Abstract

The World Health Organization (WHO) has developed the International Classification of Functioning, Disability and Health (ICF) model in order to provide a theoretical foundation of physical therapy diagnosis and intervention. However, the multidirectional relationships between the body structure/function domain variables (spasticity and movement kinematics) and the activity domain variables (e.g. reaching, grasping, folding, and lifting abilities) using the Wolf Motor Function Test (WMFT) remain unknown. The purpose of the present study was to examine the directional relationships between the body function and structure domain variables and the activity domain variables using the WMFT. Nineteen children with cerebral palsy (CP) were recruited from a major rehabilitation center. Standardized clinical tests included Tardieu scale and WMFT, which were used to measure the body function and structure domain (spasticity) and activity domain (reaching, grasping, folding, and lifting abilities). An eight infrared motion capture system (VICON, Oxford, UK) was used to collect kinematics data during reaching, which represent the body function and structure domain variables. Correlational analysis was performed at P < 0.05. Our results revealed a fair to strong relationship between the body function and structure domain variables (11 out of 18 kinematic data) and activity domain variables (WMFT).

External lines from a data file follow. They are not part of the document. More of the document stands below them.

@[simp] theorem State.modSq_pending (i) (f): (s.modSq i f).pending = s.pending := rfl
@[simp] theorem State.modSq_now (i) (f): (s.modSq i f).now = s.now := rfl
@[simp] theorem State.modSq_free (i) (f): (s.modSq i f).free = s.free := rfl
@[simp] theorem State.modSq_regs (i) (f): (s.modSq i f).regs = s.regs := rfl
@[simp] theorem State.modSq_sealRecord (i) (f): (s.modSq i f).sealRecord = s.sealRecord := rfl
@[simp] theorem State.modSq_mem (i) (f): (s.modSq i f).mem = s.mem := rfl
@[simp] theorem State.modSq_memErr (i) (f): (s.modSq i f).memErr = s.memErr := rfl
@[simp] theorem State.modSq_initLines (i) (f): (s.modSq i f).initLines = s.initLines := rfl
@[simp] theorem State.modSq_power (i) (f): (s.modSq i f).power = s.power := rfl
@[simp] theorem State.modSq_host (i) (f): (s.modSq i f).host = s.host := rfl
@[simp] theorem State.modSq_rings (i) (f): (s.modSq i f).rings = { s.rings with sq := upd s.rings.sq i f } := rfl
@[simp] theorem State.modSq_loop (i) (f): (s.modSq i f).loop = s.loop := rfl
@[simp] theorem State.modSq_regions (i) (f): (s.modSq i f).regions = s.regions := rfl
@[simp] theorem State.modSq_islands (i) (f): (s.modSq i f).islands = s.islands := rfl
@[simp] theorem State.modSq_units (i) (f): (s.modSq i f).units = s.units := rfl
@[simp] theorem State.modSq_tripActive (i) (f): (s.modSq i f).tripActive = s.tripActive := rfl
@[simp] theorem State.modSq_dutyIn (i) (f): (s.modSq i f).dutyIn = s.dutyIn := rfl
@[simp] theorem State.modSq_banks (i) (f): (s.modSq i f).banks = s.banks := rfl
@[simp] theorem State.modSq_channels (i) (f): (s.modSq i f).channels = s.channels := rfl
@[simp] theorem State.modSq_chains (i) (f): (s.modSq i f).chains = s.chains := rfl
@[simp] theorem State.modSq_trigs (i) (f): (s.modSq i f).trigs = s.trigs := rfl
@[simp] theorem State.modSq_sessions (i) (f): (s.modSq i f).sessions = s.sessions := rfl
@[simp] theorem State.modSq_net (i) (f): (s.modSq i f).net = s.net := rfl
@[simp] theorem State.modSq_time (i) (f): (s.modSq i f).time = s.time := rfl
@[simp] theorem State.modSq_pair (i) (f): (s.modSq i f).pair = s.pair := rfl
@[simp] theorem State.modSq_saf (i) (f): (s.modSq i f).saf = s.saf := rfl
@[simp] theorem State.modSq_arb (i) (f): (s.modSq i f).arb = s.arb := rfl
@[simp] theorem State.modSq_weirs (i) (f): (s.modSq i f).weirs = s.weirs := rfl
@[simp] theorem State.modSq_events (i) (f): (s.modSq i f).events = s.events := rfl
@[simp] theorem State.modSq_mrP (i) (f): (s.modSq i f).mrP = s.mrP := rfl
@[simp] theorem State.modSq_mrC (i) (f): (s.modSq i f).mrC = s.mrC := rfl
@[simp] theorem State.modSq_linkUp (i) (f): (s.modSq i f).linkUp = s.linkUp := rfl
@[simp] theorem State.modSq_lane0 (i) (f): (s.modSq i f).lane0 = s.lane0 := rfl
@[simp] theorem State.modSq_lane1 (i) (f): (s.modSq i f).lane1 = s.lane1 := rfl
@[simp] theorem State.modSq_failCnt (i) (f): (s.modSq i f).failCnt = s.failCnt := rfl
@[simp] theorem State.modSq_replayCnt (i) (f): (s.modSq i f).replayCnt = s.replayCnt := rfl
@[simp] theorem State.modSq_memCorr (i) (f): (s.modSq i f).memCorr = s.memCorr := rfl
@[simp] theorem State.modSq_memUncorr (i) (f): (s.modSq i f).memUncorr = s.memUncorr := rfl
@[simp] theorem State.modSq_jrnlCorr (i) (f): (s.modSq i f).jrnlCorr = s.jrnlCorr := rfl
@[simp] theorem State.modSq_jrnlUncorr (i) (f): (s.modSq i f).jrnlUncorr = s.jrnlUncorr := rfl
@[simp] theorem State.modSq_drive (i) (f): (s.modSq i f).drive = s.drive := rfl
@[simp] theorem State.modSq_cdrvOff (i) (f): (s.modSq i f).cdrvOff = s.cdrvOff := rfl
@[simp] theorem State.modSq_dbgBlock (i) (f): (s.modSq i f).dbgBlock = s.dbgBlock := rfl
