theorem execAutoCDieReset_tables (h : TablesSound s) : NextTables (execAutoCDieReset s) := by
  unfold execAutoCDieReset
  refine .next ?_
  split
  · exact h
  · exact .ite (settle_tables (cDieDown_tables h)) h

theorem execPDieWarmReset_tables (h : TablesSound s) : NextTables (execPDieWarmReset s) := .next (settle_tables (pDieDown_tables h))

theorem execMemInitComplete_tables (h : TablesSound s) : NextTables (execMemInitComplete s) := .next (.ite (.of_eq h rfl) h)

theorem execModuleTemperature_tables {temp} (h : TablesSound s) : NextTables (execModuleTemperature temp s) :=
    .next (.ite h (settle_tables (modPower_tables (tempStep_tables (tempStep_tables h)))))

/-! ## Setup -/

theorem execSoOnRequest_tables {v} (h : TablesSound s) : NextTables (execSoOnRequest v s) :=
    .next (hostWord_tables (fun _ => writeSoReq_tables) h)

theorem execDebugOpen_tables {v} (h : TablesSound s) : NextTables (execDebugOpen v s) :=
    .next (hostWord_tables (fun _ => writeDbg_tables) h)

theorem execDbgRead_tables {v} (h : TablesSound s) : NextTables (execDbgRead v s) :=
    .next (hostWord_tables (fun _ => writeDbgCtrl_tables) h)

theorem execDbgWrite_tables {v} (h : TablesSound s) : NextTables (execDbgWrite v s) :=
    .next (hostWord_tables (fun _ => writeDbgCtrl_tables) h)

theorem execDebugAccessDone_tables (h : TablesSound s) : NextTables (execDebugAccessDone s) := by
  unfold execDebugAccessDone
  refine .next ?_
  split
  · exact h
  · refine .ite h ?_
    extract_lets -underBinder +onlyGivenNames t
    have ht : TablesSound t := .ite (debugWrite_tables h) (debugRead_tables h)
    exact settle_tables (.of_eq ht rfl)

/-! ## Access -/

theorem execPDieAccessTimeout_tables (h : TablesSound s) : NextTables (execPDieAccessTimeout s) := by
  unfold execPDieAccessTimeout
  refine .next ?_
  split
  · exact h
  · exact .ite (.ite (readAs_tables (modHost_tables h)) (modHost_tables h)) h

/-! ## FormingRows -/

theorem afterRun_tables {c t may f} (hf : ∀ a0 t, TablesSound t → TablesSound (f a0 t)) (h : TablesSound s) : NextTables
    (afterRun c t may f s) :=
    by
  unfold afterRun
  refine .next ?_
  split
  · exact h
  · exact .ite (settle_tables (hf _ _ h)) h

theorem execBusDeclaredDead_tables {c} (h : TablesSound s) : NextTables (execBusDeclaredDead c s) :=
    afterRun_tables (fun _ _ => declareDead_tables) h

theorem execStartDelayExpire_tables {c} (h : TablesSound s) : NextTables (execStartDelayExpire c s) :=
    afterRun_tables (fun _ _ => decideStart_tables) h

theorem execContactorFailedToClose_tables {c} (h : TablesSound s) : NextTables (execContactorFailedToClose c s) :=
    afterRun_tables (fun _ _ => modSeqr_tables) h

theorem execContactorOpenedWithoutCommand_tables {c} (h : TablesSound s) : NextTables (execContactorOpenedWithoutCommand c s) :=
    afterRun_tables (fun _ _ => modSeqr_tables) h

theorem execBsHoldElapsed_tables {c} (h : TablesSound s) : NextTables (execBsHoldElapsed c s) :=
    afterRun_tables (fun _ _ => modSeqr_tables) h

theorem execSyncWindowsHeld_tables {c} (h : TablesSound s) : NextTables (execSyncWindowsHeld c s) :=
    afterRun_tables (fun _ _ => setOutVal_tables) h

theorem execSyncWindowsNotMet_tables {c} (h : TablesSound s) : NextTables (execSyncWindowsNotMet c s) :=
    afterRun_tables (fun _ _ => modSeqr_tables) h

theorem execStopFactorZero_tables {c} (h : TablesSound s) : NextTables (execStopFactorZero c s) :=
    afterRun_tables (fun _ _ => modSeqr_tables) h

theorem execEnvExitElapsed_tables {c} (h : TablesSound s) : NextTables (execEnvExitElapsed c s) :=
    afterRun_tables (fun _ _ => transition_tables) h

theorem execGapResumeElapsed_tables {c} (h : TablesSound s) : NextTables (execGapResumeElapsed c s) :=
    afterRun_tables (fun _ _ => transition_tables) h

theorem execAnchorFreezeEnd_tables {c} (h : TablesSound s) : NextTables (execAnchorFreezeEnd c s) :=
    afterRun_tables (fun _ _ => modRt_tables) h

theorem execRampComplete_tables {c} (h : TablesSound s) : NextTables (execRampComplete c s) := by
  unfold execRampComplete
  split
  · exact .next h
  · exact afterRun_tables (fun _ _ => modRt_tables) h

theorem execBlendEnd_tables {c} (h : TablesSound s) : NextTables (execBlendEnd c s) := afterRun_tables (fun _ _ => endBlend_tables) h

theorem execFoldBackStart_tables {c} (h : TablesSound s) : NextTables (execFoldBackStart c s) :=
    afterRun_tables (fun _ _ ht => raiseFull_tables (setSw_tables (modRt_tables ht))) h

theorem execSweepStart_tables {c} (h : TablesSound s) : NextTables (execSweepStart c s) :=
    afterRun_tables (fun _ _ ht => beginPoint_tables (modRt_tables ht)) h

theorem execSweepPointEnd_tables {c} (h : TablesSound s) : NextTables (execSweepPointEnd c s) :=
    afterRun_tables (fun _ _ ht => .ite (endSweep_tables (modRt_tables ht)) (beginPoint_tables (modRt_tables ht))) h

/-! ## Status -/

theorem execSafetySetUpdate_tables (h : TablesSound s) : NextTables (execSafetySetUpdate s) :=
    .next (.ite (settle_tables (devUpdate_tables (fun _ => writeSafSet_tables) h)) h)

theorem execNetworkCounterUpdate_tables (h : TablesSound s) : NextTables (execNetworkCounterUpdate s) :=
    .next (.ite (settle_tables (devUpdate_tables (fun _ => writeNetSet_tables) h)) h)

/-! ## Gate -/

theorem keepWord_tables {off w} (h : TablesSound s) : TablesSound (keepWord off w s) :=
  .ite (.of_eq h rfl) (.of_eq h rfl)

theorem writeWord_tables {off v} (h : TablesSound s) : TablesSound (writeWord off v s) := by
  unfold writeWord
  split
  · exact h
  · exact .ite (rwsWritten_tables (.ite h (keepWord_tables h))) (.ite h (keepWord_tables h))

/-! ## Access -/

theorem writeLanes_tables {r v} (h : TablesSound s) : TablesSound (writeLanes r v s) :=
    .ite (raise_tables h) (.ite (writeWord_tables h) (dispatch_tables (showTbLimit_tables (writeWord_tables h))))

theorem writeTbLanes_tables {v} (h : TablesSound s) : TablesSound (writeTbLanes v s) :=
    .ite (writeWord_tables h) (dispatch_tables (showTbLimit_tables (writeWord_tables h)))

/-! ## Time -/

theorem writeLockCfg_tables {v} (h : TablesSound s) : TablesSound (writeLockCfg v s) := loseLock_tables (writeWord_tables h)

/-! ## Events -/

theorem writeInjCtrl_tables {v} (h : TablesSound s) : TablesSound (writeInjCtrl v s) :=
    .ite (.ite (modEvents_tables (keepWord_tables h)) (keepWord_tables h)) (.ite (modEvents_tables h) h)

theorem writeInjAddr_tables {v} (h : TablesSound s) : TablesSound (writeInjAddr v s) := .ite (keepWord_tables h) h

/-! ## Filter -/

theorem writeTrg_tables {u off v} (h : TablesSound s) : TablesSound (writeTrg u off v s) := by
  unfold writeTrg
  extract_lets -underBinder +onlyGivenNames s₂ bad s₃ s₄
  have hs₂ : TablesSound s₂ := modTrig_tables (writeWord_tables h)
  have hs₃ : TablesSound s₃ := .ite (raise_tables hs₂) hs₂
  have hs₄ : TablesSound s₄ := modTrig_tables hs₃
  exact .ite hs₄ (trgTake_tables hs₄)

/-! ## Adc -/

theorem writeWin_tables {ch off v} (h : TablesSound s) : TablesSound (writeWin ch off v s) := standWindow_tables (writeWord_tables h)

/-! ## Filter -/

theorem writeFltSrc_tables {n v} (h : TablesSound s) : TablesSound (writeFltSrc n v s) := by
  unfold writeFltSrc
  exact .ite (modChain_tables (writeWord_tables h)) (.ite (modChain_tables (writeWord_tables h)) (writeWord_tables h))

/-! ## Setup -/

theorem makeSeal_tables (h : TablesSound s) : TablesSound (makeSeal s) := by
  unfold makeSeal
  extract_lets -underBinder +onlyGivenNames s₂ s₃ s₄
  have hs₂ : TablesSound s₂ := modPower_tables h
  have hs₃ : TablesSound s₃ := enterDev_tables (.of_eq hs₂ rfl)
  have hs₄ : TablesSound s₄ := copyParams_tables (sealChains_tables (startBanks_tables (sealRings_tables (sealNet_tables hs₃))))
  exact .ite (raise_tables hs₄) hs₄

theorem writeSeal_tables {v} (h : TablesSound s) : TablesSound (writeSeal v s) := .ite h (.ite (makeSeal_tables h) (modPower_tables h))

/-! ## Power -/

theorem restoreRegs_tables {d} (h : TablesSound s) : TablesSound (restoreRegs d s) := .of_eq h rfl

theorem cDieUp_tables (h : TablesSound s) : TablesSound (cDieUp s) := by
  unfold cDieUp
  extract_lets -underBinder +onlyGivenNames s₂ s₃ s₄ s₅ s₆ p
  have hs₂ : TablesSound s₂ := modPower_tables h
  have hs₃ : TablesSound s₃ := modSafCh_tables hs₂
  have hs₄ : TablesSound s₄ := closeCDieWindow_tables (endDieSafe_tables (restoreRegs_tables hs₃))
  have hs₅ : TablesSound s₅ := .ite (loseMemory_tables hs₄) hs₄
  have hs₆ : TablesSound s₆ := resumeContexts_tables (reloadCode_tables (modLoop_tables hs₅))
  have hp : TablesSound p.2 := fresh_tables hs₆
  exact reportOrphans_tables (startReplay_tables (raise_tables hp))

theorem pDieUp_tables (h : TablesSound s) : TablesSound (pDieUp s) := by
  unfold pDieUp
  extract_lets -underBinder +onlyGivenNames core s₂ s₃ s₄ s₅ p
  have hs₂ : TablesSound s₂ := restoreRegs_tables (modPower_tables h)
  have hs₃ : TablesSound s₃ := .ite hs₂ (channel1PowerUp_tables hs₂)
  have hs₄ : TablesSound s₄ := .forAll (fun _ _ => standWindow_tables) (restartTrigs_tables (startBanks_tables hs₃))
  have hs₅ : TablesSound s₅ := netUp_tables hs₄
  have hp : TablesSound p.2 := fresh_tables hs₅
  exact startReplay_tables (raise_tables hp)

/-- What the AO domain keeps holds no memory and no journal (R537). -/
theorem aoOnly_tables (s : State) : TablesSound (aoOnly s) := ⟨rfl, rfl, rfl⟩

theorem powerOn_tables (s : State) : TablesSound (powerOn s) := modPower_tables (aoAlone_tables ⟨rfl, rfl, rfl⟩)

theorem goStabled_tables (s : State) : TablesSound (goStabled s) := modPower_tables (aoAlone_tables (aoOnly_tables _))

theorem wakeUp_tables (last : BitVec 3) (cause : BitVec 6) (s : State) : TablesSound (wakeUp last cause s) := by
  unfold wakeUp
  extract_lets t
  have ht : TablesSound t := modEvents_tables (modPower_tables (aoAlone_tables (aoOnly_tables _)))
  exact .ite (stand_tables ht) ht

theorem enterStabled_tables (s : State) : TablesSound (enterStabled s) := goStabled_tables _

theorem packageReset_tables (s : State) : TablesSound (packageReset s) := wakeUp_tables _ _ _

theorem powerFail_tables (h : TablesSound s) : TablesSound (powerFail s) :=
    .ite (signalFail_tables (goStabled_tables _)) (.ite (signalFail_tables h) (powerFailHandling_tables (signalFail_tables h)))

However, no significant correlation was observed between the Tardieu score and the kinematics data or between the Tardieu score and the WMFT variables. The present findings suggest that the body structure/function domain variables (Kinematic data) are closely associated with activity domain variables (WMFT). However, the body function and structure domain variables within Tardieu spasticity and kinematic data variables were not associated each other, nor between Tardieu spasticity and activity domain variables (WMFT), indicating that Tardieu spasticity test does not seem to account for or reflect active kinematic movement or WFMT variables. This finding provides an important clinical insight when developing a comprehensive assessment and intervention for children with CP.